- **What to work on**
How does the data below read from its first line through the line containing "decode [0xC9#8] = .ok (.ret, []) ∧"? Print those lines exactly.

^^^^^^^^^^^^^^^^

theorem test_decode_row_C :
    decode [0xC0#8] = .ok (.ret_NZ, []) ∧
    decode [0xC1#8] = .ok (.pop_BC, []) ∧
    decode [0xC2#8, 0x34#8, 0x12#8] = .ok (.jp_NZ_a16 0x1234#16, []) ∧
    decode [0xC3#8, 0x34#8, 0x12#8] = .ok (.jp_a16 0x1234#16, []) ∧
    decode [0xC4#8, 0x34#8, 0x12#8] = .ok (.call_NZ_a16 0x1234#16, []) ∧
    decode [0xC5#8] = .ok (.push_BC, []) ∧
    decode [0xC6#8, 0x9A#8] = .ok (.add_A_d8 0x9A#8, []) ∧
    decode [0xC7#8] = .ok (.rst_00, []) ∧
    decode [0xC8#8] = .ok (.ret_Z, []) ∧
    decode [0xC9#8] = .ok (.ret, []) ∧
    decode [0xCA#8, 0x34#8, 0x12#8] = .ok (.jp_Z_a16 0x1234#16, []) ∧
    decode [0xCC#8, 0x34#8, 0x12#8] = .ok (.call_Z_a16 0x1234#16, []) ∧
    decode [0xCD#8, 0x34#8, 0x12#8] = .ok (.call_a16 0x1234#16, []) ∧
    decode [0xCE#8, 0x9A#8] = .ok (.adc_A_d8 0x9A#8, []) ∧
    decode [0xCF#8] = .ok (.rst_08, []) := by
  refine ⟨rfl, rfl, rfl, rfl, rfl, rfl, rfl, rfl, rfl, rfl, rfl, rfl, rfl, rfl, rfl⟩

theorem test_decode_row_D :
    decode [0xD0#8] = .ok (.ret_NC, []) ∧
    decode [0xD1#8] = .ok (.pop_DE, []) ∧
    decode [0xD2#8, 0x34#8, 0x12#8] = .ok (.jp_NC_a16 0x1234#16, []) ∧
    decode [0xD3#8] = .ok (.illegal_D3, []) ∧
    decode [0xD4#8, 0x34#8, 0x12#8] = .ok (.call_NC_a16 0x1234#16, []) ∧
    decode [0xD5#8] = .ok (.push_DE, []) ∧
    decode [0xD6#8, 0x9A#8] = .ok (.sub_d8 0x9A#8, []) ∧
    decode [0xD7#8] = .ok (.rst_10, []) ∧
    decode [0xD8#8] = .ok (.ret_C, []) ∧
    decode [0xD9#8] = .ok (.reti, []) ∧
    decode [0xDA#8, 0x34#8, 0x12#8] = .ok (.jp_C_a16 0x1234#16, []) ∧
    decode [0xDB#8] = .ok (.illegal_DB, []) ∧
    decode [0xDC#8, 0x34#8, 0x12#8] = .ok (.call_C_a16 0x1234#16, []) ∧
    decode [0xDD#8] = .ok (.illegal_DD, []) ∧
    decode [0xDE#8, 0x9A#8] = .ok (.sbc_A_d8 0x9A#8, []) ∧
    decode [0xDF#8] = .ok (.rst_18, []) := by
  refine ⟨rfl, rfl, rfl, rfl, rfl, rfl, rfl, rfl, rfl, rfl, rfl, rfl, rfl, rfl, rfl, rfl⟩

theorem test_decode_row_E :
    decode [0xE0#8, 0x9A#8] = .ok (.ldh_ma8_A 0x9A#8, []) ∧
    decode [0xE1#8] = .ok (.pop_HL, []) ∧
    decode [0xE2#8] = .ok (.ld_mC_A, []) ∧
    decode [0xE3#8] = .ok (.illegal_E3, []) ∧
    decode [0xE4#8] = .ok (.illegal_E4, []) ∧
    decode [0xE5#8] = .ok (.push_HL, []) ∧
    decode [0xE6#8, 0x9A#8] = .ok (.and_d8 0x9A#8, []) ∧
    decode [0xE7#8] = .ok (.rst_20, []) ∧
    decode [0xE8#8, 0x9A#8] = .ok (.add_SP_e8 0x9A#8, []) ∧
    decode [0xE9#8] = .ok (.jp_HL, []) ∧
    decode [0xEA#8, 0x34#8, 0x12#8] = .ok (.ld_ma16_A 0x1234#16, []) ∧
    decode [0xEB#8] = .ok (.illegal_EB, []) ∧
    decode [0xEC#8] = .ok (.illegal_EC, []) ∧
    decode [0xED#8] = .ok (.illegal_ED, []) ∧
    decode [0xEE#8, 0x9A#8] = .ok (.xor_d8 0x9A#8, []) ∧
    decode [0xEF#8] = .ok (.rst_28, []) := by
  refine ⟨rfl, rfl, rfl, rfl, rfl, rfl, rfl, rfl, rfl, rfl, rfl, rfl, rfl, rfl, rfl, rfl⟩

theorem test_decode_row_F :
    decode [0xF0#8, 0x9A#8] = .ok (.ldh_A_ma8 0x9A#8, []) ∧
    decode [0xF1#8] = .ok (.pop_AF, []) ∧
    decode [0xF2#8] = .ok (.ld_A_mC, []) ∧
    decode [0xF3#8] = .ok (.di, []) ∧
    decode [0xF4#8] = .ok (.illegal_F4, []) ∧
    decode [0xF5#8] = .ok (.push_AF, []) ∧
    decode [0xF6#8, 0x9A#8] = .ok (.or_d8 0x9A#8, []) ∧
    decode [0xF7#8] = .ok (.rst_30, []) ∧
    decode [0xF8#8, 0x9A#8] = .ok (.ld_HL_SPe8 0x9A#8, []) ∧
    decode [0xF9#8] = .ok (.ld_SP_HL, []) ∧
    decode [0xFA#8, 0x34#8, 0x12#8] = .ok (.ld_A_ma16 0x1234#16, []) ∧
    decode [0xFB#8] = .ok (.ei, []) ∧
    decode [0xFC#8] = .ok (.illegal_FC, []) ∧
    decode [0xFD#8] = .ok (.illegal_FD, []) ∧
    decode [0xFE#8, 0x9A#8] = .ok (.cp_d8 0x9A#8, []) ∧
    decode [0xFF#8] = .ok (.rst_38, []) := by
  refine ⟨rfl, rfl, rfl, rfl, rfl, rfl, rfl, rfl, rfl, rfl, rfl, rfl, rfl, rfl, rfl, rfl⟩

theorem test_decode_row_CB_0 :
    decode [0xCB#8, 0x00#8] = .ok (.rlc_B, []) ∧
    decode [0xCB#8, 0x01#8] = .ok (.rlc_C, []) ∧
    decode [0xCB#8, 0x02#8] = .ok (.rlc_D, []) ∧
    decode [0xCB#8, 0x03#8] = .ok (.rlc_E, []) ∧
    decode [0xCB#8, 0x04#8] = .ok (.rlc_H, []) ∧
    decode [0xCB#8, 0x05#8] = .ok (.rlc_L, []) ∧
    decode [0xCB#8, 0x06#8] = .ok (.rlc_mHL, []) ∧
    decode [0xCB#8, 0x07#8] = .ok (.rlc_A, []) ∧
    decode [0xCB#8, 0x08#8] = .ok (.rrc_B, []) ∧
    decode [0xCB#8, 0x09#8] = .ok (.rrc_C, []) ∧
    decode [0xCB#8, 0x0A#8] = .ok (.rrc_D, []) ∧
    decode [0xCB#8, 0x0B#8] = .ok (.rrc_E, []) ∧
    decode [0xCB#8, 0x0C#8] = .ok (.rrc_H, []) ∧
    decode [0xCB#8, 0x0D#8] = .ok (.rrc_L, []) ∧
    decode [0xCB#8, 0x0E#8] = .ok (.rrc_mHL, []) ∧
    decode [0xCB#8, 0x0F#8] = .ok (.rrc_A, []) := by
  refine ⟨rfl, rfl, rfl, rfl, rfl, rfl, rfl, rfl, rfl, rfl, rfl, rfl, rfl, rfl, rfl, rfl⟩

theorem test_decode_row_CB_1 :
    decode [0xCB#8, 0x10#8] = .ok (.rl_B, []) ∧
    decode [0xCB#8, 0x11#8] = .ok (.rl_C, []) ∧
    decode [0xCB#8, 0x12#8] = .ok (.rl_D, []) ∧
    decode [0xCB#8, 0x13#8] = .ok (.rl_E, []) ∧
    decode [0xCB#8, 0x14#8] = .ok (.rl_H, []) ∧
    decode [0xCB#8, 0x15#8] = .ok (.rl_L, []) ∧
    decode [0xCB#8, 0x16#8] = .ok (.rl_mHL, []) ∧
    decode [0xCB#8, 0x17#8] = .ok (.rl_A, []) ∧
    decode [0xCB#8, 0x18#8] = .ok (.rr_B, []) ∧
    decode [0xCB#8, 0x19#8] = .ok (.rr_C, []) ∧
    decode [0xCB#8, 0x1A#8] = .ok (.rr_D, []) ∧
    decode [0xCB#8, 0x1B#8] = .ok (.rr_E, []) ∧
    decode [0xCB#8, 0x1C#8] = .ok (.rr_H, []) ∧
    decode [0xCB#8, 0x1D#8] = .ok (.rr_L, []) ∧
    decode [0xCB#8, 0x1E#8] = .ok (.rr_mHL, []) ∧
    decode [0xCB#8, 0x1F#8] = .ok (.rr_A, []) := by
  refine ⟨rfl, rfl, rfl, rfl, rfl, rfl, rfl, rfl, rfl, rfl, rfl, rfl, rfl, rfl, rfl, rfl⟩

theorem test_decode_row_CB_2 :
    decode [0xCB#8, 0x20#8] = .ok (.sla_B, []) ∧
    decode [0xCB#8, 0x21#8] = .ok (.sla_C, []) ∧
    decode [0xCB#8, 0x22#8] = .ok (.sla_D, []) ∧
    decode [0xCB#8, 0x23#8] = .ok (.sla_E, []) ∧
    decode [0xCB#8, 0x24#8] = .ok (.sla_H, []) ∧
    decode [0xCB#8, 0x25#8] = .ok (.sla_L, []) ∧
    decode [0xCB#8, 0x26#8] = .ok (.sla_mHL, []) ∧
    decode [0xCB#8, 0x27#8] = .ok (.sla_A, []) ∧
    decode [0xCB#8, 0x28#8] = .ok (.sra_B, []) ∧
    decode [0xCB#8, 0x29#8] = .ok (.sra_C, []) ∧
    decode [0xCB#8, 0x2A#8] = .ok (.sra_D, []) ∧
    decode [0xCB#8, 0x2B#8] = .ok (.sra_E, []) ∧
    decode [0xCB#8, 0x2C#8] = .ok (.sra_H, []) ∧
    decode [0xCB#8, 0x2D#8] = .ok (.sra_L, []) ∧
    decode [0xCB#8, 0x2E#8] = .ok (.sra_mHL, []) ∧
    decode [0xCB#8, 0x2F#8] = .ok (.sra_A, []) := by
  refine ⟨rfl, rfl, rfl, rfl, rfl, rfl, rfl, rfl, rfl, rfl, rfl, rfl, rfl, rfl, rfl, rfl⟩

theorem test_decode_row_CB_3 :
    decode [0xCB#8, 0x30#8] = .ok (.swap_B, []) ∧
    decode [0xCB#8, 0x31#8] = .ok (.swap_C, []) ∧
    decode [0xCB#8, 0x32#8] = .ok (.swap_D, []) ∧
    decode [0xCB#8, 0x33#8] = .ok (.swap_E, []) ∧
    decode [0xCB#8, 0x34#8] = .ok (.swap_H, []) ∧
    decode [0xCB#8, 0x35#8] = .ok (.swap_L, []) ∧
    decode [0xCB#8, 0x36#8] = .ok (.swap_mHL, []) ∧
    decode [0xCB#8, 0x37#8] = .ok (.swap_A, []) ∧
    decode [0xCB#8, 0x38#8] = .ok (.srl_B, []) ∧
    decode [0xCB#8, 0x39#8] = .ok (.srl_C, []) ∧
    decode [0xCB#8, 0x3A#8] = .ok (.srl_D, []) ∧
    decode [0xCB#8, 0x3B#8] = .ok (.srl_E, []) ∧
    decode [0xCB#8, 0x3C#8] = .ok (.srl_H, []) ∧
    decode [0xCB#8, 0x3D#8] = .ok (.srl_L, []) ∧
    decode [0xCB#8, 0x3E#8] = .ok (.srl_mHL, []) ∧
    decode [0xCB#8, 0x3F#8] = .ok (.srl_A, []) := by
  refine ⟨rfl, rfl, rfl, rfl, rfl, rfl, rfl, rfl, rfl, rfl, rfl, rfl, rfl, rfl, rfl, rfl⟩

theorem test_decode_row_CB_4 :
    decode [0xCB#8, 0x40#8] = .ok (.bit_0_B, []) ∧
    decode [0xCB#8, 0x41#8] = .ok (.bit_0_C, []) ∧
    decode [0xCB#8, 0x42#8] = .ok (.bit_0_D, []) ∧
    decode [0xCB#8, 0x43#8] = .ok (.bit_0_E, []) ∧
    decode [0xCB#8, 0x44#8] = .ok (.bit_0_H, []) ∧
    decode [0xCB#8, 0x45#8] = .ok (.bit_0_L, []) ∧
    decode [0xCB#8, 0x46#8] = .ok (.bit_0_mHL, []) ∧
    decode [0xCB#8, 0x47#8] = .ok (.bit_0_A, []) ∧
    decode [0xCB#8, 0x48#8] = .ok (.bit_1_B, []) ∧
    decode [0xCB#8, 0x49#8] = .ok (.bit_1_C, []) ∧
    decode [0xCB#8, 0x4A#8] = .ok (.bit_1_D, []) ∧
    decode [0xCB#8, 0x4B#8] = .ok (.bit_1_E, []) ∧
    decode [0xCB#8, 0x4C#8] = .ok (.bit_1_H, []) ∧
    decode [0xCB#8, 0x4D#8] = .ok (.bit_1_L, []) ∧
    decode [0xCB#8, 0x4E#8] = .ok (.bit_1_mHL, []) ∧
    decode [0xCB#8, 0x4F#8] = .ok (.bit_1_A, []) := by
  refine ⟨rfl, rfl, rfl, rfl, rfl, rfl, rfl, rfl, rfl, rfl, rfl, rfl, rfl, rfl, rfl, rfl⟩

theorem test_decode_row_CB_5 :
    decode [0xCB#8, 0x50#8] = .ok (.bit_2_B, []) ∧
    decode [0xCB#8, 0x51#8] = .ok (.bit_2_C, []) ∧
    decode [0xCB#8, 0x52#8] = .ok (.bit_2_D, []) ∧
    decode [0xCB#8, 0x53#8] = .ok (.bit_2_E, []) ∧
    decode [0xCB#8, 0x54#8] = .ok (.bit_2_H, []) ∧
    decode [0xCB#8, 0x55#8] = .ok (.bit_2_L, []) ∧
    decode [0xCB#8, 0x56#8] = .ok (.bit_2_mHL, []) ∧
    decode [0xCB#8, 0x57#8] = .ok (.bit_2_A, []) ∧
    decode [0xCB#8, 0x58#8] = .ok (.bit_3_B, []) ∧
    decode [0xCB#8, 0x59#8] = .ok (.bit_3_C, []) ∧
    decode [0xCB#8, 0x5A#8] = .ok (.bit_3_D, []) ∧
    decode [0xCB#8, 0x5B#8] = .ok (.bit_3_E, []) ∧
    decode [0xCB#8, 0x5C#8] = .ok (.bit_3_H, []) ∧
    decode [0xCB#8, 0x5D#8] = .ok (.bit_3_L, []) ∧
    decode [0xCB#8, 0x5E#8] = .ok (.bit_3_mHL, []) ∧
    decode [0xCB#8, 0x5F#8] = .ok (.bit_3_A, []) := by
  refine ⟨rfl, rfl, rfl, rfl, rfl, rfl, rfl, rfl, rfl, rfl, rfl, rfl, rfl, rfl, rfl, rfl⟩

theorem test_decode_row_CB_6 :
    decode [0xCB#8, 0x60#8] = .ok (.bit_4_B, []) ∧
    decode [0xCB#8, 0x61#8] = .ok (.bit_4_C, []) ∧
    decode [0xCB#8, 0x62#8] = .ok (.bit_4_D, []) ∧
    decode [0xCB#8, 0x63#8] = .ok (.bit_4_E, []) ∧
    decode [0xCB#8, 0x64#8] = .ok (.bit_4_H, []) ∧
    decode [0xCB#8, 0x65#8] = .ok (.bit_4_L, []) ∧
    decode [0xCB#8, 0x66#8] = .ok (.bit_4_mHL, []) ∧
    decode [0xCB#8, 0x67#8] = .ok (.bit_4_A, []) ∧
    decode [0xCB#8, 0x68#8] = .ok (.bit_5_B, []) ∧
    decode [0xCB#8, 0x69#8] = .ok (.bit_5_C, []) ∧
    decode [0xCB#8, 0x6A#8] = .ok (.bit_5_D, []) ∧
    decode [0xCB#8, 0x6B#8] = .ok (.bit_5_E, []) ∧
    decode [0xCB#8, 0x6C#8] = .ok (.bit_5_H, []) ∧
    decode [0xCB#8, 0x6D#8] = .ok (.bit_5_L, []) ∧
    decode [0xCB#8, 0x6E#8] = .ok (.bit_5_mHL, []) ∧
    decode [0xCB#8, 0x6F#8] = .ok (.bit_5_A, []) := by
  refine ⟨rfl, rfl, rfl, rfl, rfl, rfl, rfl, rfl, rfl, rfl, rfl, rfl, rfl, rfl, rfl, rfl⟩

theorem test_decode_row_CB_7 :
    decode [0xCB#8, 0x70#8] = .ok (.bit_6_B, []) ∧
    decode [0xCB#8, 0x71#8] = .ok (.bit_6_C, []) ∧
    decode [0xCB#8, 0x72#8] = .ok (.bit_6_D, []) ∧
    decode [0xCB#8, 0x73#8] = .ok (.bit_6_E, []) ∧
    decode [0xCB#8, 0x74#8] = .ok (.bit_6_H, []) ∧
    decode [0xCB#8, 0x75#8] = .ok (.bit_6_L, []) ∧
    decode [0xCB#8, 0x76#8] = .ok (.bit_6_mHL, []) ∧
    decode [0xCB#8, 0x77#8] = .ok (.bit_6_A, []) ∧
    decode [0xCB#8, 0x78#8] = .ok (.bit_7_B, []) ∧
    decode [0xCB#8, 0x79#8] = .ok (.bit_7_C, []) ∧
    decode [0xCB#8, 0x7A#8] = .ok (.bit_7_D, []) ∧
    decode [0xCB#8, 0x7B#8] = .ok (.bit_7_E, []) ∧
    decode [0xCB#8, 0x7C#8] = .ok (.bit_7_H, []) ∧
    decode [0xCB#8, 0x7D#8] = .ok (.bit_7_L, []) ∧
    decode [0xCB#8, 0x7E#8] = .ok (.bit_7_mHL, []) ∧
    decode [0xCB#8, 0x7F#8] = .ok (.bit_7_A, []) := by
  refine ⟨rfl, rfl, rfl, rfl, rfl, rfl, rfl, rfl, rfl, rfl, rfl, rfl, rfl, rfl, rfl, rfl⟩

theorem test_decode_row_CB_8 :
    decode [0xCB#8, 0x80#8] = .ok (.res_0_B, []) ∧
    decode [0xCB#8, 0x81#8] = .ok (.res_0_C, []) ∧
    decode [0xCB#8, 0x82#8] = .ok (.res_0_D, []) ∧
    decode [0xCB#8, 0x83#8] = .ok (.res_0_E, []) ∧
    decode [0xCB#8, 0x84#8] = .ok (.res_0_H, []) ∧
    decode [0xCB#8, 0x85#8] = .ok (.res_0_L, []) ∧
    decode [0xCB#8, 0x86#8] = .ok (.res_0_mHL, []) ∧
    decode [0xCB#8, 0x87#8] = .ok (.res_0_A, []) ∧
    decode [0xCB#8, 0x88#8] = .ok (.res_1_B, []) ∧
    decode [0xCB#8, 0x89#8] = .ok (.res_1_C, []) ∧
    decode [0xCB#8, 0x8A#8] = .ok (.res_1_D, []) ∧
    decode [0xCB#8, 0x8B#8] = .ok (.res_1_E, []) ∧
    decode [0xCB#8, 0x8C#8] = .ok (.res_1_H, []) ∧
    decode [0xCB#8, 0x8D#8] = .ok (.res_1_L, []) ∧
    decode [0xCB#8, 0x8E#8] = .ok (.res_1_mHL, []) ∧
    decode [0xCB#8, 0x8F#8] = .ok (.res_1_A, []) := by
  refine ⟨rfl, rfl, rfl, rfl, rfl, rfl, rfl, rfl, rfl, rfl, rfl, rfl, rfl, rfl, rfl, rfl⟩

theorem test_decode_row_CB_9 :
    decode [0xCB#8, 0x90#8] = .ok (.res_2_B, []) ∧
    decode [0xCB#8, 0x91#8] = .ok (.res_2_C, []) ∧
    decode [0xCB#8, 0x92#8] = .ok (.res_2_D, []) ∧
    decode [0xCB#8, 0x93#8] = .ok (.res_2_E, []) ∧
    decode [0xCB#8, 0x94#8] = .ok (.res_2_H, []) ∧
    decode [0xCB#8, 0x95#8] = .ok (.res_2_L, []) ∧
    decode [0xCB#8, 0x96#8] = .ok (.res_2_mHL, []) ∧
    decode [0xCB#8, 0x97#8] = .ok (.res_2_A, []) ∧
    decode [0xCB#8, 0x98#8] = .ok (.res_3_B, []) ∧
    decode [0xCB#8, 0x99#8] = .ok (.res_3_C, []) ∧
    decode [0xCB#8, 0x9A#8] = .ok (.res_3_D, []) ∧
    decode [0xCB#8, 0x9B#8] = .ok (.res_3_E, []) ∧
    decode [0xCB#8, 0x9C#8] = .ok (.res_3_H, []) ∧
    decode [0xCB#8, 0x9D#8] = .ok (.res_3_L, []) ∧
    decode [0xCB#8, 0x9E#8] = .ok (.res_3_mHL, []) ∧
    decode [0xCB#8, 0x9F#8] = .ok (.res_3_A, []) := by
  refine ⟨rfl, rfl, rfl, rfl, rfl, rfl, rfl, rfl, rfl, rfl, rfl, rfl, rfl, rfl, rfl, rfl⟩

^^^^^^^^^^^^^^^^

- **Finished exercise**
theorem test_decode_row_C :
    decode [0xC0#8] = .ok (.ret_NZ, []) ∧
    decode [0xC1#8] = .ok (.pop_BC, []) ∧
    decode [0xC2#8, 0x34#8, 0x12#8] = .ok (.jp_NZ_a16 0x1234#16, []) ∧
    decode [0xC3#8, 0x34#8, 0x12#8] = .ok (.jp_a16 0x1234#16, []) ∧
    decode [0xC4#8, 0x34#8, 0x12#8] = .ok (.call_NZ_a16 0x1234#16, []) ∧
    decode [0xC5#8] = .ok (.push_BC, []) ∧
    decode [0xC6#8, 0x9A#8] = .ok (.add_A_d8 0x9A#8, []) ∧
    decode [0xC7#8] = .ok (.rst_00, []) ∧
    decode [0xC8#8] = .ok (.ret_Z, []) ∧
    decode [0xC9#8] = .ok (.ret, []) ∧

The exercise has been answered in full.